10.          Having taken submissions I reserved my decision.



FINDINGS

11.          The Judge was concerned with applications for asylum brought by a father and son. It is clear from the Judge's decision that he was fully aware of how the claim was being presented. This is evidenced by his summary of the appellants' claims between paragraphs [8] and [22] of the decision.

12.          Mr Dixon raised five grounds of appeal before me.

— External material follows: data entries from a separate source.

/-- Every bit of the bitmap of a launch is set (R290). -/
def Launch.allDone (l : Launch) : Bool := decide (l.done.length = l.count) && l.ready

/-- The template or the bitmap of a launch is homed on a vat (R417). -/
def State.launchHomed (s : State) (v : Nat) (l : Launch) : Bool :=
  let homed (a : Nat) : Bool :=
    match s.translate (l.party (l.clusters.headD 0)) a Need.read with | .ok x => decide (homeOf x.pa = v) | .error _ => false
  homed l.tmpl || homed l.bitmap

/-- The bit of a chunk is set, as the bitmap stands (R416, R417). -/
def State.chunkSet (s : State) (l : Launch) (j : Nat) : Bool :=
  decide (j ∈ l.done) ||
    (match s.readRange (l.party (l.clusters.headD 0)) (l.bitmap + j / 8) 1 with | .ok b => bitAt b (j % 8) | .error _ => false)

/-- The master: the lowest-numbered Live vat (R416). -/
def State.electMaster (s : State) : Nat := ((List.range 16).find? (fun v => decide ((s.vat v).state = .live))).getD 16

/-- A chunk of a launch goes with a vat: its cluster lies there, or its counters do (R416, R417). -/
def Launch.goesWith (l : Launch) (v j : Nat) : Bool :=
  match l.chunks.find? (fun c => decide (c.num = j)) with
  | some c => decide (c.cl / 2 = v ∨ c.owner = v)
  | none => decide (l.assigned j / 2 = v)

/-- What the master decides about a launch after the fence of a vat (R416, R417): `homed` tells whether its template or bitmap was homed
there. A launch that is given up or fails keeps what survives of it, which runs on and sets its bits. -/
def State.settleLaunch (s : State) (v : Nat) (homed : Bool) (l : Launch) : State :=
  let l := { l with master := s.electMaster }
  let mine := (List.range l.count).filter (fun j => decide (j ∉ l.done) && l.goesWith v j)
  let lost := mine.filter (fun j => !s.chunkSet l j)
  let live := l.clusters.filter (fun cl => decide (cl / 2 ≠ v ∧ (s.vat (cl / 2)).state = .live))
  let kept := { l with
    chunks := l.chunks.filter (fun c => !decide (c.num ∈ mine)), done := l.done ++ mine.filter (fun j => !decide (j ∈ lost)) }
  let ends (s : State) : State := s.setLaunch { kept with dead := true }
  let fails : State :=
    match s.launchCmd l with
    | some m => ends (s.putCmd (.core l.issuer) (s.failOpen m .fenceLost))
    | none => ends s
  if l.dead ∨ (clusterOf l.issuer / 2 = v ∧ l.issuer ≠ .umpire) then ends s
  else if homed then fails
  else if lost.isEmpty then s.setLaunch kept
  else if !l.reiss || live.isEmpty then fails
  else
    let k := { kept with reissues := l.reissues + 1 }
    s.setLaunch { k with chunks := k.chunks ++ (lost.zipIdx).map (fun x => k.again x.1 (live.getD (x.2 % live.length) 0)) }

/-! ### Rings of the host (R286) -/

/-- `en` of a ring's configuration. -/
def ringOn (cfg : Word) : Bool := cfg.getLsbD 16

/-- Entries of a ring: 2^lgn for every `lgn`, one outside 4 to 12 too, the model's choice (log 84). -/
def ringSize (cfg : Word) : Nat := 2 ^ bits cfg.toNat 0 5

/-- Entries between two counts modulo 2^16. -/
def between16 (a b : BitVec 16) : Nat := (b - a).toNat

/-- CQTAIL_DOORBELL (R286): refused if it would overfill the ring. -/
def execCqtailDoorbell (vf : Nat) (val : Word) (s : State) : Host.Outcome State Fault Refusal :=
  let v := s.vf vf
  let t := BitVec.ofNat 16 val.toNat
  .next (s.setVf vf (if ringSize v.cqcfg < between16 v.cqhead t then { v with cqcfg := v.cqcfg ||| 2 ^ 24 } else { v with cqtail := t }))

/-- CPHEAD_WRITE (R286): refused if it would move past the tail. -/
def execCpheadWrite (vf : Nat) (val : Word) (s : State) : Host.Outcome State Fault Refusal :=
  let v := s.vf vf
  let h := BitVec.ofNat 16 val.toNat
  .next (s.setVf vf (if between16 v.cphead v.cptail < between16 v.cphead h then { v with cpcfg := v.cpcfg ||| 2 ^ 24 } else { v with cphead := h }))

/-- Writable bits of the rings' configurations, but for `err` (R286). -/
def ringMask (comp : Bool) : Word := if comp then 0x1FF1F else 0x1001F

/-- A write of a ring's configuration (R286): `err` clears by a 1, `lgn` keeps its value while the ring is on. -/
def ringConfig (comp : Bool) (old new : Word) : Word :=
  let err := old &&& 0x1000000 &&& ~~~new
  let lgn := if ringOn old then old &&& 0x1F else new &&& 0x1F
  err ||| (new &&& ringMask comp &&& ~~~0x1F) ||| lgn

/-- Configures a ring; changing `en` from 0 to 1 sets its head and tail to 0 (R286). -/
def Vf.configure (v : Vf) (comp : Bool) (new : Word) : Vf :=
  if comp then
    let c := ringConfig true v.cpcfg new
    if ringOn c && !ringOn v.cpcfg then { v with cpcfg := c, cphead := 0, cptail := 0 } else { v with cpcfg := c }
  else
    let c := ringConfig false v.cqcfg new
    if ringOn c && !ringOn v.cqcfg then { v with cqcfg := c, cqhead := 0, cqtail := 0 } else { v with cqcfg := c }

/-- RING_ENABLE (R286). -/
def execRingEnable (vf : Nat) (comp : Bool) (s : State) : Host.Outcome State Fault Refusal :=
  let v := s.vf vf
  .next (s.setVf vf (v.configure comp ((if comp then v.cpcfg else v.cqcfg) &&& ~~~0x1000000 ||| 0x10000)))

/-- The command that a VF's ring shows next, if the device takes one (R286, R354, R392). -/
def State.hostCommand (s : State) (vf : Nat) : Option Nat :=
  let v := s.vf vf
  if ringOn v.cqcfg && ringOn v.cpcfg && decide (v.cqhead ≠ v.cqtail) && decide (between16 v.cphead v.cptail < ringSize v.cpcfg) &&
      v.part.isSome && decide (v.wld ∉ s.suspended) && !s.umpire.deepOff then
    some (s.hostRead (hostKey vf (v.cqbase.toNat + 128 * (v.cqhead.toNat % ringSize v.cqcfg))) 128)
  else none

/-- An MSI-X vector raised at the host, as a reply. -/
def msix (fn vec : Nat) : Reply := ⟨0x4D534958, fn * 2 ^ 16 + vec, []⟩

/-- The completion entry of a command (R286), its vector, and the head of the command ring. -/
def State.complete (s : State) (vf cmd stat : Nat) : State :=
  let v := s.vf vf
  let n := ringSize v.cpcfg
  let ph := if v.cptail.toNat / n % 2 = 0 then 1 else 0
  let e := field cmd 16 8 + stat * 2 ^ 64 + ph * 2 ^ 72 + field cmd 2 2 * 2 ^ 80
  let s := s.hostWrite (hostKey vf (v.cpbase.toNat + 16 * (v.cptail.toNat % n))) 16 e
  { s.setVf vf { v with cptail := v.cptail + 1, cqhead := v.cqhead + 1 } with replies := s.replies ++ [msix vf (bits v.cpcfg.toNat 8 8)] }

/-- Why a queue takes nothing from a source (R285): its number, its kind, its state. -/
def State.queueShut (s : State) (part qn : Nat) (task : Bool) : Bool :=
  let q := s.queue part qn
  decide (4096 ≤ qn ∨ 32 ≤ part) || !kindValid q.kindNow || decide (q.isTask ≠ task) || q.stopped

/-- A compartment is one of a world (R337): world 0 has compartment 0 alone, which no request creates. -/
def State.compOf (s : State) (wld comp : Nat) : Bool :=
  if comp = 0 then decide (wld = 0) else decide (find? s.comps comp ≠ none ∧ (look ⟨0, none, 0⟩ s.comps comp).wld = wld)

/-- A record pushed from outside the module (R217, R285, R287): its status. -/
def State.pushOutside (s : State) (part qn wld : Nat) (r : BitVec 512) (a : Nat) : State × Nat :=
  if s.queueShut part qn true then (s, 0x10)
  else if recResume r || recMalformed r || (recFar r).isSome then (s, 0x81)
  else if !s.compOf wld (recField r 40 1) then (s, 0x09)
  else if recTooLarge r then (s.queueErr part qn Cause.launchTooLarge.code a, 0x11)
  else if (s.queue part qn).used = (s.queue part qn).size then (s, 0x01)
  else
    match s.append part qn r.toNat with
    | (s, true) => (s, 0x00)
    | (s, false) => (s, 0x10)

/-- The bytes of a host command that no field is listed for are zero (R285). -/
def hostCommandOk (cmd : Nat) : Bool := decide (field cmd 1 1 = 0 ∧ field cmd 4 4 = 0 ∧ field cmd 24 40 = 0)

/-- PUSH_RECORD (R285): the next command of a VF, unless it pushes an item. -/
def execPushRecord (vf : Nat) (s : State) : Host.Outcome State Fault Refusal :=
  .next (match s.hostCommand vf with
    | none => s
    | some cmd =>
      let v := s.vf vf
      let part := v.part.getD 32
      if field cmd 0 1 = 2 then s
      else if field cmd 0 1 ≠ 1 || !hostCommandOk cmd then s.complete vf cmd 0x81
      else if (s.queue part (field cmd 2 2)).vfm ≠ vf then s.complete vf cmd 0x10
      else
        let r := s.pushOutside part (field cmd 2 2) v.wld (BitVec.ofNat 512 (field cmd 64 64))
          (v.cqbase.toNat + 128 * (v.cqhead.toNat % ringSize v.cqcfg))
        r.1.complete vf cmd r.2)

In giving permission to appeal Judge of the First-tier Tribunal Grant gave no reasons for finding there may be an error in law.

13.          The first ground centred around the Judge's approach to witness PS. Mr Dixon submitted that the Judge failed to have regard to the fact witness PS personally visited and when assessing this aspect of the appellant's appeal he applied the wrong burden of proof.

14.          The Judge clearly considered the significance of witness PS in his decision and in reviewing this ground of appeal I have reviewed paragraphs [18] and [19], [43], [48] and [63] of the Judge's decision. The arguments advanced both in writing and orally by Mr Dixon take issue with how the Judge assessed this witness. However, the Judge noted the appellant's claim and his response to questions put to him and at paragraph [63] made findings. It is those findings that Mr Dixon challenges because he submits more weight should have been attached to a personal visit by witness PS. The Judge found the issues raised to be speculative and not well-founded relying on the first-named appellant's own belief that it was possible witness PS might not have been involved in any of his subsequent problems. The Judge clearly did not accept what Mr Dixon advances and having given detailed reasons for his findings on this ground I find no merit to this aspect of his submissions.

15.          Mr Dixon submitted the Judge applied the wrong standard of proof in paragraph [63] when he wrote "In the light of A1's resignation from his work it is not implausible to think of a more innocent approach for any such visits." The standard of proof in asylum cases is the lower standard of proof namely " a reasonable degree of likelihood." At paragraph [52] of his decision the Judge set out the correct standard of proof and I am satisfied that in considering the issue relating to witness PS he would have in mind the correct standard of proof. The use of the word implausible implies "not likely" and whilst the Judge's wording may have been clumsy I am satisfied there was no error.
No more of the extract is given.